From the data below, repeat exactly the lines from the line with "namespace Sys2Proof" to the line with "(.sra (rdField w) (rtField w) (shamtField w))", both included.

[[ Supplied records open ]]

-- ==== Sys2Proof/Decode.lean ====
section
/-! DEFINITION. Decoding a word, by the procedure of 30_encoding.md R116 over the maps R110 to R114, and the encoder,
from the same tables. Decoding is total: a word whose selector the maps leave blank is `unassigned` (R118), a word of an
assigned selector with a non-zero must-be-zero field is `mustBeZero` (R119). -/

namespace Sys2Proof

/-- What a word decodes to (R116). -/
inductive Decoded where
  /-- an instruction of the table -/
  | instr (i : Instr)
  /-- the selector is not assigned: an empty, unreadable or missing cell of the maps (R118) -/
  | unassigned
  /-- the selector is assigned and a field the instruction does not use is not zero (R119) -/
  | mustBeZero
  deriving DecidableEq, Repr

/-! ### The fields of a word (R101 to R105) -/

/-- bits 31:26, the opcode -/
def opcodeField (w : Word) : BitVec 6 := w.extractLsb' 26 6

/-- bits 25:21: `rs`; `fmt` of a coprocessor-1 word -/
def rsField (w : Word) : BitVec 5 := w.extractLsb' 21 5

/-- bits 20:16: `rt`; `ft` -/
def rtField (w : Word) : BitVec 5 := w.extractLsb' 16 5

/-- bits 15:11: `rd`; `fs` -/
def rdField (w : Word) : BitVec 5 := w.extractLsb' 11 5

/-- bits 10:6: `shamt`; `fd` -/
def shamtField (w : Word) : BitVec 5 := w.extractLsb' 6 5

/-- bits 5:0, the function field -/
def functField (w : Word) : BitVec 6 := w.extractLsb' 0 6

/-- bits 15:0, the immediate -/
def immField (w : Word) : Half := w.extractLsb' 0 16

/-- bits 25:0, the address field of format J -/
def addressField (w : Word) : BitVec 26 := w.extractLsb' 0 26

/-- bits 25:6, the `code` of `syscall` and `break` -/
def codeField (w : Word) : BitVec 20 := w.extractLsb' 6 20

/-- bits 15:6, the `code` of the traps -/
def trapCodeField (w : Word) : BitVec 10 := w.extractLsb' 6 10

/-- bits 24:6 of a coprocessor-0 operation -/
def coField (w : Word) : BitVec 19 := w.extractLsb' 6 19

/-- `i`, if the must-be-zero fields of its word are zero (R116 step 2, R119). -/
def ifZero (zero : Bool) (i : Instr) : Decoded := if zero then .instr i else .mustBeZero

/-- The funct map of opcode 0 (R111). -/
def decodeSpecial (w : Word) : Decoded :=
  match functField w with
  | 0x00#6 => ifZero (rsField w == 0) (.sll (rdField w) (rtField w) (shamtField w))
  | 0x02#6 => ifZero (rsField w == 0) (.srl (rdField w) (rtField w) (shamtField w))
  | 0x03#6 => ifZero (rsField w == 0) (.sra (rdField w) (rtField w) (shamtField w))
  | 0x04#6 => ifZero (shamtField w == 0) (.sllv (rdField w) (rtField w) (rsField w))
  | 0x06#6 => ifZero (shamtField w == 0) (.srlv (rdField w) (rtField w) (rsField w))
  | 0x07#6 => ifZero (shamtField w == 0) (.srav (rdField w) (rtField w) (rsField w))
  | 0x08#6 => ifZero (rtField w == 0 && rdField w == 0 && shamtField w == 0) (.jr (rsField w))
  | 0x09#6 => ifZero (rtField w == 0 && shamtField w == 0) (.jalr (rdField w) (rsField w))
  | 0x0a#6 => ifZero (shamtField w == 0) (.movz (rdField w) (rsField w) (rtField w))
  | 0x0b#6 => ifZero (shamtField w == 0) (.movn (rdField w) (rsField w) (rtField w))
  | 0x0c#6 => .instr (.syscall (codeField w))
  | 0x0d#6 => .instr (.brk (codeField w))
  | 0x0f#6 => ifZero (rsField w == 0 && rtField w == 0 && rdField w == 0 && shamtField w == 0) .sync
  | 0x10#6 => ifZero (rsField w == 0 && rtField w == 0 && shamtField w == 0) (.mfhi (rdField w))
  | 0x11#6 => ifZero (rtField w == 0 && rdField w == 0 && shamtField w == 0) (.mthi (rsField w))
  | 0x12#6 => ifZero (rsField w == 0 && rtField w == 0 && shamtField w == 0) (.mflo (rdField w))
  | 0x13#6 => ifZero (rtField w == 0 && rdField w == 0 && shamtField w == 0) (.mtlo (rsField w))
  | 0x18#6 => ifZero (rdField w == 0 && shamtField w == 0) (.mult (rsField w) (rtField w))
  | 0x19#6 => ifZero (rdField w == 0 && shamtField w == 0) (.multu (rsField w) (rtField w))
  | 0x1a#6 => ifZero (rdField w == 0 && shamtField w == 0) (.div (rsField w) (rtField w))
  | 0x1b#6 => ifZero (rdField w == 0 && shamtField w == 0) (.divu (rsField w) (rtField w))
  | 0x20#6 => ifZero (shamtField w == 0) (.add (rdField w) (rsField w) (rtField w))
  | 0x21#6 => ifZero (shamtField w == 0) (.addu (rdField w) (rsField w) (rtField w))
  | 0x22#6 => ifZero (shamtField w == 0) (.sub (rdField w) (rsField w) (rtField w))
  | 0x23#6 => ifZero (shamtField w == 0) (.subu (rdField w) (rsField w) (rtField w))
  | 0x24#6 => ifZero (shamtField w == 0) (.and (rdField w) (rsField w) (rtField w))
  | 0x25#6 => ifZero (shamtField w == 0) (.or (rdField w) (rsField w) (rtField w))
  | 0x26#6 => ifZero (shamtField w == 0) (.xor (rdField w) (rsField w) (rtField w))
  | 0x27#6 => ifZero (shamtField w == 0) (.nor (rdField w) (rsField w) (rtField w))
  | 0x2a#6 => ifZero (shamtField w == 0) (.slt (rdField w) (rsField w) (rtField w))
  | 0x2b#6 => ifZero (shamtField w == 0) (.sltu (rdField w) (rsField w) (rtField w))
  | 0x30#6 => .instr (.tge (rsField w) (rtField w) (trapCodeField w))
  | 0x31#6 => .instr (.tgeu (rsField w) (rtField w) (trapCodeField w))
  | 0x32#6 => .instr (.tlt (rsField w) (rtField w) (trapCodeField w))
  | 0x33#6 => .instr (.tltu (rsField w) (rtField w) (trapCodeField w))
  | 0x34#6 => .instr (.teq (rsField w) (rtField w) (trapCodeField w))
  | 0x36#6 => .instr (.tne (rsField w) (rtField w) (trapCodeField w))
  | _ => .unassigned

[[ Supplied records closed ]]

Response area:
namespace Sys2Proof

/-- What a word decodes to (R116). -/
inductive Decoded where
  /-- an instruction of the table -/
  | instr (i : Instr)
  /-- the selector is not assigned: an empty, unreadable or missing cell of the maps (R118) -/
  | unassigned
  /-- the selector is assigned and a field the instruction does not use is not zero (R119) -/
  | mustBeZero
  deriving DecidableEq, Repr

/-! ### The fields of a word (R101 to R105) -/

/-- bits 31:26, the opcode -/
def opcodeField (w : Word) : BitVec 6 := w.extractLsb' 26 6

/-- bits 25:21: `rs`; `fmt` of a coprocessor-1 word -/
def rsField (w : Word) : BitVec 5 := w.extractLsb' 21 5

/-- bits 20:16: `rt`; `ft` -/
def rtField (w : Word) : BitVec 5 := w.extractLsb' 16 5

/-- bits 15:11: `rd`; `fs` -/
def rdField (w : Word) : BitVec 5 := w.extractLsb' 11 5

/-- bits 10:6: `shamt`; `fd` -/
def shamtField (w : Word) : BitVec 5 := w.extractLsb' 6 5

/-- bits 5:0, the function field -/
def functField (w : Word) : BitVec 6 := w.extractLsb' 0 6

/-- bits 15:0, the immediate -/
def immField (w : Word) : Half := w.extractLsb' 0 16

/-- bits 25:0, the address field of format J -/
def addressField (w : Word) : BitVec 26 := w.extractLsb' 0 26

/-- bits 25:6, the `code` of `syscall` and `break` -/
def codeField (w : Word) : BitVec 20 := w.extractLsb' 6 20

/-- bits 15:6, the `code` of the traps -/
def trapCodeField (w : Word) : BitVec 10 := w.extractLsb' 6 10

/-- bits 24:6 of a coprocessor-0 operation -/
def coField (w : Word) : BitVec 19 := w.extractLsb' 6 19

/-- `i`, if the must-be-zero fields of its word are zero (R116 step 2, R119). -/
def ifZero (zero : Bool) (i : Instr) : Decoded := if zero then .instr i else .mustBeZero

/-- The funct map of opcode 0 (R111). -/
def decodeSpecial (w : Word) : Decoded :=
  match functField w with
  | 0x00#6 => ifZero (rsField w == 0) (.sll (rdField w) (rtField w) (shamtField w))
  | 0x02#6 => ifZero (rsField w == 0) (.srl (rdField w) (rtField w) (shamtField w))
  | 0x03#6 => ifZero (rsField w == 0) (.sra (rdField w) (rtField w) (shamtField w))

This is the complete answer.